SINGH: So, everyone, I just wanted to do a quick pivot to another big item in the news this week and that is Me Too - #MeToo. This is all stemming from the stream of accusations of sexual harassment and assault leveled against Harvey Weinstein, a Hollywood mogul. And that has since led to all these women taking part in the #MeToo movement to say to the world, this is not just a problem. It is a huge problem, and we need to do something about it right away. Sarah, tell me about how you've been reacting to this sort of personally and on a professional level.

WESTWOOD: I think it's a remarkably effective campaign. It's certainly - the appeal of it is obvious. The reach of it has really surprised me. And I think that Harvey Weinstein was certainly the catalyst for that. I mean, there have been some criticisms of it on the right. You know, there's this concern that it conflates maybe unwanted comments with actual sexual assault to the detriment of victims. And from the left, there's been concern that it's sort of creating a hierarchy of victimhood within all of these women who are suffering. So it is interesting to hear how the different sides have been reacting to something so powerful.

SINGH: Danielle, what do you say to that?

BELTON: You know, I understand that people are going to have criticism about anything, but Me Too is really necessary because too many men - and sadly, some women - are really reluctant to accept or even consider how pervasive sexual harassment and assault are in our society. There is a tendency to shame victims, to force them into silence and protect perpetrators largely just purely because of patriarchy.

SINGH: And Mary Kate?

CARY: What struck me about it was Facebook reported 12 million posts of the Me Too hashtag in 24 hours. Forty-five percent of the people in the U.S. are friends with someone who has posted the Me-Too message on their Facebook page. That is shocking to me. That is a huge signal of sort of a unifying message that the women are all sort of standing with each other against this sort of thing. To me, there's a silver lining to all this that the fact that everyone's standing up for each other.

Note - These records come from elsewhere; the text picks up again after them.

-- ==== Sys2Proof/Laws/PerInstr.lean ====
section
/-! SUPPORT. Every instruction has its row of the decode table: one lemma per constructor (30_encoding.md R56). -/
namespace Sys2Proof.Laws.RowMatch

/-- Some entry of the decode table accepts the instruction's opcode and builds the instruction from its fields. -/
def Statement (i : Instr) : Prop := ∃ r ∈ decodeTable, r.accepts (encode i) = true ∧ r.build (encode i) = i

/-- The entry at index `k` of the table, and what it needs. -/
theorem of_row {i : Instr} (k : Nat) {r : DecodeRow} (hk : decodeTable[k]? = some r)
    (ha : (encode i &&& r.mask == r.value) = true) (hb : r.build (encode i) = i) : Statement i :=
  ⟨r, List.mem_of_getElem? hk, ha, hb⟩

theorem accepts_formFA {h : BitVec 4} {nnn : Addr} {v : Opcode} (hv : v.toNat = h.toNat * 4096) :
    (formFA h nnn &&& 0xF000#16 == v) = true := by
  rw [accepts_F000, (fields_formFA h nnn).2]; simp only [decide_eq_true_eq]; omega

theorem accepts_formFXK {h : BitVec 4} {x : Reg} {nn : Byte} {v : Opcode} (hv : v.toNat = h.toNat * 4096) :
    (formFXK h x nn &&& 0xF000#16 == v) = true := by
  rw [accepts_F000, (fields_formFXK h x nn).2.2.1]; simp only [decide_eq_true_eq]; omega

theorem accepts_formFXK_low {h : BitVec 4} {x : Reg} {nn : Byte} {v : Opcode}
    (hv : v.toNat = h.toNat * 4096 + nn.toNat) : (formFXK h x nn &&& 0xF0FF#16 == v) = true := by
  have := nn.isLt
  rw [accepts_F0FF, (fields_formFXK h x nn).2.2.1, (fields_formFXK h x nn).2.2.2]
  simp only [decide_eq_true_eq]; omega

theorem accepts_formFXY {h : BitVec 4} {x y : Reg} {n : Fin 16} {v : Opcode} (hv : v.toNat = h.toNat * 4096) :
    (formFXY h x y n &&& 0xF000#16 == v) = true := by
  rw [accepts_F000, (fields_formFXY h x y n).2.2.2.1]; simp only [decide_eq_true_eq]; omega

theorem accepts_formFXY_low {h : BitVec 4} {x y : Reg} {n : Fin 16} {v : Opcode}
    (hv : v.toNat = h.toNat * 4096 + n.val) : (formFXY h x y n &&& 0xF00F#16 == v) = true := by
  have := n.isLt
  rw [accepts_F00F, (fields_formFXY h x y n).2.2.2.1, (fields_formFXY h x y n).2.2.2.2]
  simp only [decide_eq_true_eq]; omega

theorem cls : Statement .cls := of_row 0 rfl rfl rfl

theorem ret : Statement .ret := of_row 1 rfl rfl rfl

theorem sys (nnn : Addr) : Statement (.sys nnn) :=
  of_row 2 rfl (accepts_formFA rfl) (congrArg Instr.sys (fields_formFA _ nnn).1)

theorem jp (nnn : Addr) : Statement (.jp nnn) :=
  of_row 3 rfl (accepts_formFA rfl) (congrArg Instr.jp (fields_formFA _ nnn).1)

theorem call (nnn : Addr) : Statement (.call nnn) :=
  of_row 4 rfl (accepts_formFA rfl) (congrArg Instr.call (fields_formFA _ nnn).1)

theorem seImm (x : Reg) (nn : Byte) : Statement (.seImm x nn) :=
  of_row 5 rfl (accepts_formFXK rfl) (congrArg₂ Instr.seImm (fields_formFXK _ x nn).1 (fields_formFXK _ x nn).2.1)

theorem sneImm (x : Reg) (nn : Byte) : Statement (.sneImm x nn) :=
  of_row 6 rfl (accepts_formFXK rfl) (congrArg₂ Instr.sneImm (fields_formFXK _ x nn).1 (fields_formFXK _ x nn).2.1)

theorem seReg (x y : Reg) : Statement (.seReg x y) :=
  of_row 7 rfl (accepts_formFXY_low rfl) (congrArg₂ Instr.seReg (fields_formFXY _ x y _).1 (fields_formFXY _ x y _).2.1)

theorem ldImm (x : Reg) (nn : Byte) : Statement (.ldImm x nn) :=
  of_row 8 rfl (accepts_formFXK rfl) (congrArg₂ Instr.ldImm (fields_formFXK _ x nn).1 (fields_formFXK _ x nn).2.1)

theorem addImm (x : Reg) (nn : Byte) : Statement (.addImm x nn) :=
  of_row 9 rfl (accepts_formFXK rfl) (congrArg₂ Instr.addImm (fields_formFXK _ x nn).1 (fields_formFXK _ x nn).2.1)

theorem ldReg (x y : Reg) : Statement (.ldReg x y) :=
  of_row 10 rfl (accepts_formFXY_low rfl) (congrArg₂ Instr.ldReg (fields_formFXY _ x y _).1 (fields_formFXY _ x y _).2.1)

theorem orReg (x y : Reg) : Statement (.orReg x y) :=
  of_row 11 rfl (accepts_formFXY_low rfl) (congrArg₂ Instr.orReg (fields_formFXY _ x y _).1 (fields_formFXY _ x y _).2.1)

theorem andReg (x y : Reg) : Statement (.andReg x y) :=
  of_row 12 rfl (accepts_formFXY_low rfl) (congrArg₂ Instr.andReg (fields_formFXY _ x y _).1 (fields_formFXY _ x y _).2.1)

theorem xorReg (x y : Reg) : Statement (.xorReg x y) :=
  of_row 13 rfl (accepts_formFXY_low rfl) (congrArg₂ Instr.xorReg (fields_formFXY _ x y _).1 (fields_formFXY _ x y _).2.1)

theorem addReg (x y : Reg) : Statement (.addReg x y) :=
  of_row 14 rfl (accepts_formFXY_low rfl) (congrArg₂ Instr.addReg (fields_formFXY _ x y _).1 (fields_formFXY _ x y _).2.1)

theorem sub (x y : Reg) : Statement (.sub x y) :=
  of_row 15 rfl (accepts_formFXY_low rfl) (congrArg₂ Instr.sub (fields_formFXY _ x y _).1 (fields_formFXY _ x y _).2.1)

theorem shr (x y : Reg) : Statement (.shr x y) :=
  of_row 16 rfl (accepts_formFXY_low rfl) (congrArg₂ Instr.shr (fields_formFXY _ x y _).1 (fields_formFXY _ x y _).2.1)

theorem subn (x y : Reg) : Statement (.subn x y) :=
  of_row 17 rfl (accepts_formFXY_low rfl) (congrArg₂ Instr.subn (fields_formFXY _ x y _).1 (fields_formFXY _ x y _).2.1)

theorem shl (x y : Reg) : Statement (.shl x y) :=
  of_row 18 rfl (accepts_formFXY_low rfl) (congrArg₂ Instr.shl (fields_formFXY _ x y _).1 (fields_formFXY _ x y _).2.1)

theorem sneReg (x y : Reg) : Statement (.sneReg x y) :=
  of_row 19 rfl (accepts_formFXY_low rfl) (congrArg₂ Instr.sneReg (fields_formFXY _ x y _).1 (fields_formFXY _ x y _).2.1)

theorem ldI (nnn : Addr) : Statement (.ldI nnn) :=
  of_row 20 rfl (accepts_formFA rfl) (congrArg Instr.ldI (fields_formFA _ nnn).1)

theorem jpV0 (nnn : Addr) : Statement (.jpV0 nnn) :=
  of_row 21 rfl (accepts_formFA rfl) (congrArg Instr.jpV0 (fields_formFA _ nnn).1)

theorem rnd (x : Reg) (nn : Byte) : Statement (.rnd x nn) :=
  of_row 22 rfl (accepts_formFXK rfl) (congrArg₂ Instr.rnd (fields_formFXK _ x nn).1 (fields_formFXK _ x nn).2.1)

theorem drw (x y : Reg) (n : Fin 16) : Statement (.drw x y n) := by
  refine of_row 23 rfl (accepts_formFXY rfl) ?_
  obtain ⟨hx, hy, hn, -⟩ := fields_formFXY 0xD x y n
  show Instr.drw (fieldX (formFXY 0xD x y n)) (fieldY (formFXY 0xD x y n)) (fieldN (formFXY 0xD x y n)) = _
  rw [hx, hy, hn]

theorem skp (x : Reg) : Statement (.skp x) :=
  of_row 24 rfl (accepts_formFXK_low rfl) (congrArg Instr.skp (fields_formFXK _ x _).1)

theorem sknp (x : Reg) : Statement (.sknp x) :=
  of_row 25 rfl (accepts_formFXK_low rfl) (congrArg Instr.sknp (fields_formFXK _ x _).1)

theorem ldVxDt (x : Reg) : Statement (.ldVxDt x) :=
  of_row 26 rfl (accepts_formFXK_low rfl) (congrArg Instr.ldVxDt (fields_formFXK _ x _).1)

theorem ldVxK (x : Reg) : Statement (.ldVxK x) :=
  of_row 27 rfl (accepts_formFXK_low rfl) (congrArg Instr.ldVxK (fields_formFXK _ x _).1)

theorem ldDtVx (x : Reg) : Statement (.ldDtVx x) :=
  of_row 28 rfl (accepts_formFXK_low rfl) (congrArg Instr.ldDtVx (fields_formFXK _ x _).1)

theorem ldStVx (x : Reg) : Statement (.ldStVx x) :=
  of_row 29 rfl (accepts_formFXK_low rfl) (congrArg Instr.ldStVx (fields_formFXK _ x _).1)

theorem addI (x : Reg) : Statement (.addI x) :=
  of_row 30 rfl (accepts_formFXK_low rfl) (congrArg Instr.addI (fields_formFXK _ x _).1)

theorem ldF (x : Reg) : Statement (.ldF x) :=
  of_row 31 rfl (accepts_formFXK_low rfl) (congrArg Instr.ldF (fields_formFXK _ x _).1)

theorem ldB (x : Reg) : Statement (.ldB x) :=
  of_row 32 rfl (accepts_formFXK_low rfl) (congrArg Instr.ldB (fields_formFXK _ x _).1)

theorem stRegs (x : Reg) : Statement (.stRegs x) :=
  of_row 33 rfl (accepts_formFXK_low rfl) (congrArg Instr.stRegs (fields_formFXK _ x _).1)

theorem ldRegs (x : Reg) : Statement (.ldRegs x) :=
  of_row 34 rfl (accepts_formFXK_low rfl) (congrArg Instr.ldRegs (fields_formFXK _ x _).1)

end Sys2Proof.Laws.RowMatch
end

SINGH: Mary Kate Cary is a former speechwriter for President George H.W. Bush. She joined us from College Station, Texas. Danielle Belton, editor-in-chief of The Root. She joined us from New York. And we have Sarah Westwood, White House reporter for the Washington Examiner. She joined us in our D.C. studios. Thank you all for being here.

BELTON: Thank you.

WESTWOOD: Thank you.

CARY: Thank you.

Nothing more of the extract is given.